-- Exercise prompt --
In the entries below, how many lines hold the string "requeue"? Give only the number.

● ● ● ● ●

-- ==== Sys2Proof/Proofs/Moves.lean ====
section
/-! PROOFS. What a command can do, said once: a held reset, its release, or a chain of moves, each of them one
block's own change with what the model checked before it. An invariant then needs one case for each move. -/

namespace Sys2Proof.Machine

/-! ### The moves of each block -/

/-- The ranges of the SCU's own fields (R23, R24, R28). -/
def Scu.inRange (u : Scu) : Prop :=
  u.minute ≤ 10079 ∧ u.second ≤ 59 ∧ u.elapsed ≤ 59 ∧ u.rank ≤ 15 ∧ u.amendments.length ≤ 8

/-- The levels of the LIGHT_FORCE records lie in the range of a light level (R40). -/
def Scu.forcesInRange (u : Scu) : Prop := ∀ o r v, .lightForce o r v ∈ u.amendments → v ≤ 1000

/-- The transmit store and the transmitter of `l` are those of `l'`. -/
def Lc.keepsStore (l l' : Lc) : Prop :=
  l'.tx = l.tx ∧ l'.statusWaiting = l.statusWaiting ∧ l'.notices = l.notices
    ∧ l'.alarmWaiting = l.alarmWaiting

/-- The changes of the transmit store and the transmitter (R53 to R65). -/
inductive StoreMove (s : State) : Lc → Prop
  | expire (life : Nat) : StoreMove s (s.lc.expire life)
  | postNotice (k : NoticeKind) (b : List Byte) (h : s.ssl.startup.isSilent = false) :
      StoreMove s (s.lc.postNotice k b)
  | postStatus (h : s.ssl.startup.isRun = true) : StoreMove s s.lc.postStatus
  | postAlarm (a : AlarmBody) (h : s.ssl.startup.isSilent = false) : StoreMove s (s.lc.postAlarm a)
  | flush : StoreMove s s.lc.flush
  | removeAlarm : StoreMove s s.lc.removeAlarm
  | hold (h : s.ssl.startup.isSilent = false) : StoreMove s { s.lc with tx := .holding }
  | idle : StoreMove s { s.lc with tx := .idle }
  | lost (f : TxFrame) (h : s.lc.tx.frame = some f) : StoreMove s { s.lc with tx := .lost (some f) }
  | requeue (f : TxFrame) (r : Retry) (h : s.lc.tx.frame = some f) :
      StoreMove s ({ s.lc with tx := .idle }.requeue (f.withRetry r))
  | takeAlarm (a : AlarmFrame) (h : s.ssl.startup.sendsFrames = true) (ht : s.lc.tx = .idle)
      (hw : s.lc.alarmWaiting = some a) :
      StoreMove s { s.lc with alarmWaiting := none, tx := .sending (.alarm a) }
  | takeNotice (n : Notice) (rest : List Notice) (h : s.ssl.startup.sendsFrames = true)
      (ht : s.lc.tx = .idle) (hw : s.lc.notices = n :: rest) :
      StoreMove s { s.lc with notices := rest, tx := .sending (.notice n) }
  | takeStatus (b : StatusBody) (r : Retry) (h : s.ssl.startup.sendsFrames = true)
      (ht : s.lc.tx = .idle) (hw : s.lc.statusWaiting = some r) :
      StoreMove s { s.lc with statusWaiting := none, tx := .sending (.status b r) }

/-- The changes of the Peer Table, each by a sender its filter let through (R51, R72 to R79). -/
inductive TableMove (own : Nat) (p : Peers) : Peers → Prop
  | status (n : Nat) (b : StatusBody) (hn : n ≠ own) (hb : isBayNumber n = true) :
      TableMove own p (p.takeStatus n b)
  | presence (n : Nat) (b : PresenceBody) (hn : n ≠ own) (hb : isBayNumber n = true) :
      TableMove own p (p.takePresence n b)
  | panel (n : Nat) (hn : n ≠ own) (hb : isPanelNumber n = true) : TableMove own p (p.takePanel n)
  | inquiry (n : Nat) (hn : n ≠ own) (hb : isPanelNumber n = true) : TableMove own p (p.takeInquiry n)
  | sequence (n : Nat) (q : Byte) (hn : n ≠ own) (hb : isPanelNumber n = true) :
      TableMove own p (p.applySequence n q)
  | older : TableMove own p p.older

/-- The start-up states that follow one another without a reset or an adoption (R170). -/
def Startup.leadsTo : Startup → Startup → Bool
  | .selftest, .listen | .listen, .join | .join, .run => true
  | _, _ => false

/-- The end of LOAD up to the first evaluation: SSL, event and blocks, an owed send no longer owed. -/
def State.adopted (s : State) (c : Configuration) (code : Option Nat) : State :=
  let t := ({ s with ssl := s.ssl.adopt code }.recordFallback code).adoptBlocks c
  { t with fmc := { t.fmc with owed := false } }

/-- One move of a station that is not held in reset. -/
inductive Move (s : State) : State → Prop
  | field (p : InputLevels) (b : BayRecord) (f : Fiu)
      (h : s.fiu.lastGoodAge ≤ 65535 → f.lastGoodAge ≤ 65535) :
      Move s { s with pins := p, br := b, fiu := f }
  | scu (u : Scu) (h : s.scu.inRange → u.inRange) (hf : s.scu.forcesInRange → u.forcesInRange) :
      Move s { s with scu := u }
  | bump : Move s { s with hsu := s.hsu.bump }
  | ssl (l : Ssl) (hown : l.own = s.ssl.own) (he : s.ssl.events.length ≤ 8 → l.events.length ≤ 8)
      (hs : l.startup = s.ssl.startup ∨ s.ssl.startup.leadsTo l.startup = true) :
      Move s { s with ssl := l }
  | line (l : Lc) (hs : s.lc.keepsStore l) (hc : s.lc.counters.inRange → l.counters.inRange)
      (ha : s.lc.asm.safe s.ssl.own → l.asm.safe s.ssl.own) : Move s { s with lc := l }
  | store (l : Lc) (h : StoreMove s l) : Move s { s with lc := l }
  | table (p : Peers) (h : s.lc.asm.safe s.ssl.own → TableMove s.ssl.own s.pt p) :
      Move s { s with pt := p }
  | lights : Move s s.ltcSample
  | heat : Move s s.hruSample
  | stages : Move s s.hsuSample
  | air : Move s s.abuSample
  | prelight (c : Configuration) (h : s.fmc.inForce = false) : Move s (s.startPrelight c)
  | raise : Move s { s.noteNotice s.ssl.own s.ltc.sequence with
      ltc := { s.ltc with
        recent := recentAdd (s.ssl.own, s.ltc.sequence) s.ltc.recent
        sequence := (s.ltc.sequence + 1) % 256 } }
  | note (o q : Nat) (ho : o ≠ s.ssl.own) (h : (o, q) ∉ s.ltc.recent) : Move s (s.noteNotice o q)
  | enterFire (q : Cause) (o : Option Nat) : Move s (s.enterFire q o)
  | nameFire (q : Cause) (o : Option Nat) (h : s.fmc.inForce = true) :
      Move s { s with fmc := { s.fmc with mode := .fire q o } }
  | fireAir (h : s.fmc.inForce = true) : Move s { s with abu := s.abu.fireEnter s.bayOrFallback }
  | timer (f : Fmc) (hm : f.mode = s.fmc.mode)
      (hc : s.fmc.repeatCount ≤ 255 → f.repeatCount ≤ 255)
      (ho : f.owed = true → s.fmc.owed = true ∨ s.ssl.startup = .load)
      (ht : f.timer ≠ none → s.fmc.timer ≠ none ∨ s.ssl.startup.isSilent = false) :
      Move s { s with fmc := f }
  | exitFire : Move s { s with fmc := Fmc.reset }
  | restart : Move s s.restart
  | adopt (c : Configuration) (code : Option Nat) (hl : s.ssl.startup = .load) (hc : c.inRange) :
      Move s (s.adopted c code)

/-- A chain of moves. -/
abbrev Moves : State → State → Prop := Relation.ReflTransGen Move

theorem Move.moves {s t : State} (h : Move s t) : Moves s t := .single h

theorem Moves.trans {s t u : State} (h : Moves s t) (h' : Moves t u) : Moves s u :=
  Relation.ReflTransGen.trans h h'

/-- A chain followed by one more move. -/
theorem Moves.then {s t u : State} (h : Moves s t) (m : Move t u) : Moves s u := h.tail m

section Kept

variable {s t : State}

theorem State.ltcSample_held : s.ltcSample.held = s.held := by rw [State.ltcSample_frame]
theorem State.hruSample_held : s.hruSample.held = s.held := by rw [State.hruSample_frame]
theorem State.hsuSample_held : s.hsuSample.held = s.held := by rw [State.hsuSample_frame]
theorem State.abuSample_held : s.abuSample.held = s.held := by rw [State.abuSample_frame]
theorem State.ltcSample_pending : s.ltcSample.pending = s.pending := by rw [State.ltcSample_frame]
theorem State.hruSample_pending : s.hruSample.pending = s.pending := by rw [State.hruSample_frame]
theorem State.hsuSample_pending : s.hsuSample.pending = s.pending := by rw [State.hsuSample_frame]
theorem State.abuSample_pending : s.abuSample.pending = s.pending := by rw [State.abuSample_frame]

theorem State.recordFallback_frame (code : Option Nat) :
    s.recordFallback code = { s with ssl := (s.recordFallback code).ssl } := by
  cases code <;> rfl

theorem State.adopted_frame (c : Configuration) (code : Option Nat) :
    s.adopted c code = { s with
      ssl := ({ s with ssl := s.ssl.adopt code }.recordFallback code).ssl, cfg := some c
      br := s.br.adopt c.bay, ltc := s.ltc.adopt c.site.startLevel s.fmc.inForce
      hsu := s.hsu.adopt c.bay, abu := s.abu.adopt c.bay s.fmc.inForce
      fmc := { s.fmc with owed := false } } := by
  unfold State.adopted
  rw [State.recordFallback_frame]
  rfl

● ● ● ● ●

-- Exercise answer --
2